Referring to the figures, two embodiments of the magnetic support and guide structure for an articulated conveyor according to the present invention are shown. The supporting and guiding structure is given the reference number 10 as a whole. The supporting and guiding structure 10 has, in a manner known per se, at least two guides 14A, 14B which are separate and arranged at a predefined distance Z1, Z2 from one another. In the exemplary embodiment of FIGS. 1 to 4, the supporting and guiding structure 10 has a smaller overall width than that in FIGS 5 until 8th shown supporting and guiding structure 10. Consequently, the distance Z1 between the two guides 14A, 14B of the support and guide structure 10 is the 1 until 4 smaller than the distance Z2 between the two guides 14A, 14B of the support and guide structure 10 of 5 until 8th .

Each guide 14A, 14B is oriented along a respective development axis X1, X2 and has a predefined length measured along the respective development axis X1, X2. Each guide 14A, 14B thus defines a respective sliding surface 24A, 24B for a slideway of the articulated conveyor C (in Figs 4 and 8th shown schematically in cross section).

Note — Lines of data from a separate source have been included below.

-- ==== Sys2Proof/Machine/Rs.lean ====
section
/-! DEFINITION. The computations of the encoder and of the decoder's stages (42_encoder.md R230, 43_decoder_stages.md R250
to R262), shared by the stage commands and RS_DECODE. -/
namespace Sys2Proof.Machine

/-- The systematic codeword of a message, with k check symbols (42_encoder.md R230). -/
def encodeWord (f : Field) (message k : Nat) : Nat :=
  let shifted := (message % 2 ^ ((f.n - k) * f.m)) <<< (k * f.m)
  shifted ||| polyMod f shifted (f.n - k) (genRom f k) k

/-- α^{−j} = ExpRom(N_m − j), the locator root of position j (43_decoder_stages.md R250). -/
def locatorRoot (f : Field) (j : Nat) : Nat := expRom f (f.n - j)

/-- The syndrome loop, for i from its argument down to 1: S <- (S << m) OR R(α^i) (R251). -/
def syndromeLoop (f : Field) (r nr : Nat) : Nat → Nat → Nat
  | 0, s => s
  | i + 1, s => syndromeLoop f r nr i ((s <<< f.m) ||| polyEval f r nr (expRom f (i + 1)))

/-- The syndrome polynomial S(x), k slots (R251). -/
def syndrome (f : Field) (r nr k : Nat) : Nat := syndromeLoop f r nr k 0

/-- The product of (1 + α^i x) over the erased positions i below its argument, in ascending order (R252). -/
def erasureLocatorUpTo (f : Field) (em : Nat) : Nat → Nat
  | 0 => 1
  | i + 1 =>
    let g := erasureLocatorUpTo f em i
    if em.testBit i then g ^^^ (scale f g (expRom f i) <<< f.m) else g

/-- The erasure locator Γ(x) (R252). -/
def erasureLocator (f : Field) (em : Nat) : Nat := erasureLocatorUpTo f em f.n

/-- The errata evaluator (S(x)·Γ(x)) mod x^k, slot 0 of Γ taken as 1 (R253). -/
def errataEvaluator (f : Field) (s g k : Nat) : Nat := lowk f (prod f s (force1 f g)) k

/-- The Berlekamp-Massey registers C(x), B(x), L, b and the delay counter (R256, 10_state.md R38). -/
structure BmRegs where
  c : Nat
  bp : Nat
  len : Nat
  b : Nat
  dm : Nat
  deriving DecidableEq, Repr

/-- The initial state of the recursion (R256, decision D25). -/
def bmInit : BmRegs := ⟨1, 1, 0, 1, 0⟩

/-- The discrepancy at step n: s_n ⊕ the XOR over i = 1..L of slot(C, i)·s_{n−i} (R256). -/
def discrepancy (f : Field) (s : Nat → Nat) (n c len : Nat) : Nat :=
  s n ^^^ xorUpTo (fun i => gfMul f (slot f c (i + 1)) (s (n - (i + 1)))) len

/-- C ⊕ (scale(Bp, d/b) << (dm·m)) (R256). b is never 0 (R256), so gf_div always answers; were it to refuse, C would
stand (notes/assumptions/8.md). -/
def bmUpdate (f : Field) (r : BmRegs) (dm d : Nat) : Nat :=
  match gfDiv f d r.b with
  | some q => r.c ^^^ (scale f r.bp q <<< (dm * f.m))
  | none => r.c

/-- One step of the recursion, with the tie-break 2L ≤ n (R256, conflict C10). -/
def bmStep (f : Field) (s : Nat → Nat) (n : Nat) (r : BmRegs) : BmRegs :=
  let d := discrepancy f s n r.c r.len
  if d = 0 then { r with dm := r.dm + 1 }
  else if 2 * r.len ≤ n then ⟨bmUpdate f r (r.dm + 1) d, r.c, n + 1 - r.len, d, 0⟩
  else { r with c := bmUpdate f r (r.dm + 1) d, dm := r.dm + 1 }

/-- The registers after the steps 0 .. its argument − 1 (R256). -/
def bmAfter (f : Field) (s : Nat → Nat) : Nat → BmRegs
  | 0 => bmInit
  | n + 1 => bmStep f s n (bmAfter f s n)

/-- The recursion over the k − ρ Forney syndromes in slots ρ .. k − 1 of T (R256, decision D24). -/
def bmRun (f : Field) (t k rho : Nat) : BmRegs := bmAfter f (fun j => slot f t (rho + j)) (k - rho)

/-- Position j is eligible: transmitted and not erased (R250); j < n_r is the loop's bound. -/
def eligible (em tm j : Nat) : Bool := tm.testBit j && !em.testBit j

/-- The mask of the eligible positions below its argument at whose locator root Λ is zero (R260). -/
def chienUpTo (f : Field) (lam em tm : Nat) : Nat → Nat
  | 0 => 0
  | j + 1 =>
    let found := chienUpTo f lam em tm j
    if eligible em tm j && evalall f lam (locatorRoot f j) == 0 then found ||| (1 <<< j) else found

/-- The correction at the masked positions below its argument, in ascending order; `none`, DIVISION_BY_ZERO, when a
denominator is 0 (R262). -/
def forneyUpTo (f : Field) (omega d em : Nat) : Nat → Option Nat
  | 0 => some 0
  | j + 1 =>
    match forneyUpTo f omega d em j with
    | none => none
    | some e =>
      if em.testBit j then
        (gfDiv f (evalall f omega (locatorRoot f j)) (evalall f d (locatorRoot f j))).map
          fun v => e ||| (v <<< (j * f.m))
      else some e

/-- The packed correction E(x) from the syndromes, the errata locator and the errata mask (R262). -/
def forney (f : Field) (s psi k em : Nat) : Option Nat :=
  forneyUpTo f (errataEvaluator f s psi k) (polyDeriv f psi) em f.n

end Sys2Proof.Machine
end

The support and guide structure 10 also comprises, always in a manner known per se, at least one support component 12 extending on a corresponding plane P ( 1 and 5 ).

The support component 12, in turn, has at least one first surface 16 and at least one second surface 18 that face each other. The guides 14A, 14B project from the first surface 16 of the support component 12 to define at least one slide channel 20 for the articulated conveyor C. As shown in FIG. This sliding channel 20 is bounded by lateral surfaces of adjacent pairs of guides 14A, 14B and by at least a portion of the first surface 16 of the support component 12. This sliding channel 20 allows at least a portion of the articulations of the conveyor C to be received.

Because the articulated conveyor C is made at least partially of ferromagnetic material, the support component 12 includes a plurality of hollow seats 30 . These hollow seats 30 are separate from each other and are each intended to receive at least one respective receiving element 32 for at least one magnet 34,36. The support component 12 is preferably made of a polymeric material. Each guide 14A, 14B is preferably made of a polymeric material. Preferably, as shown in the various figures, the guides 14A, 14B are curved guides formed according to an arc of a circle with a predefined radius. Consequently, the respective development axes X1, X2 are also curved axes.

The support component 12 has first male or female connection means 22 on its first surface 16, while each guide 14A, 14B has second male or female connection means 28 on its respective lower surfaces 26A, 26B opposite the sliding surfaces 24A, 24B. The first connection means 22 and the second connection means 28 respectively extend along the development axes X1, X2 of the respective guides 14A, 14B. In particular, the second connecting means 28 are unified and adapted to cooperate with the first connecting means 22 to create a snap connection by pressing each guide 14A, 14B against the support component 12.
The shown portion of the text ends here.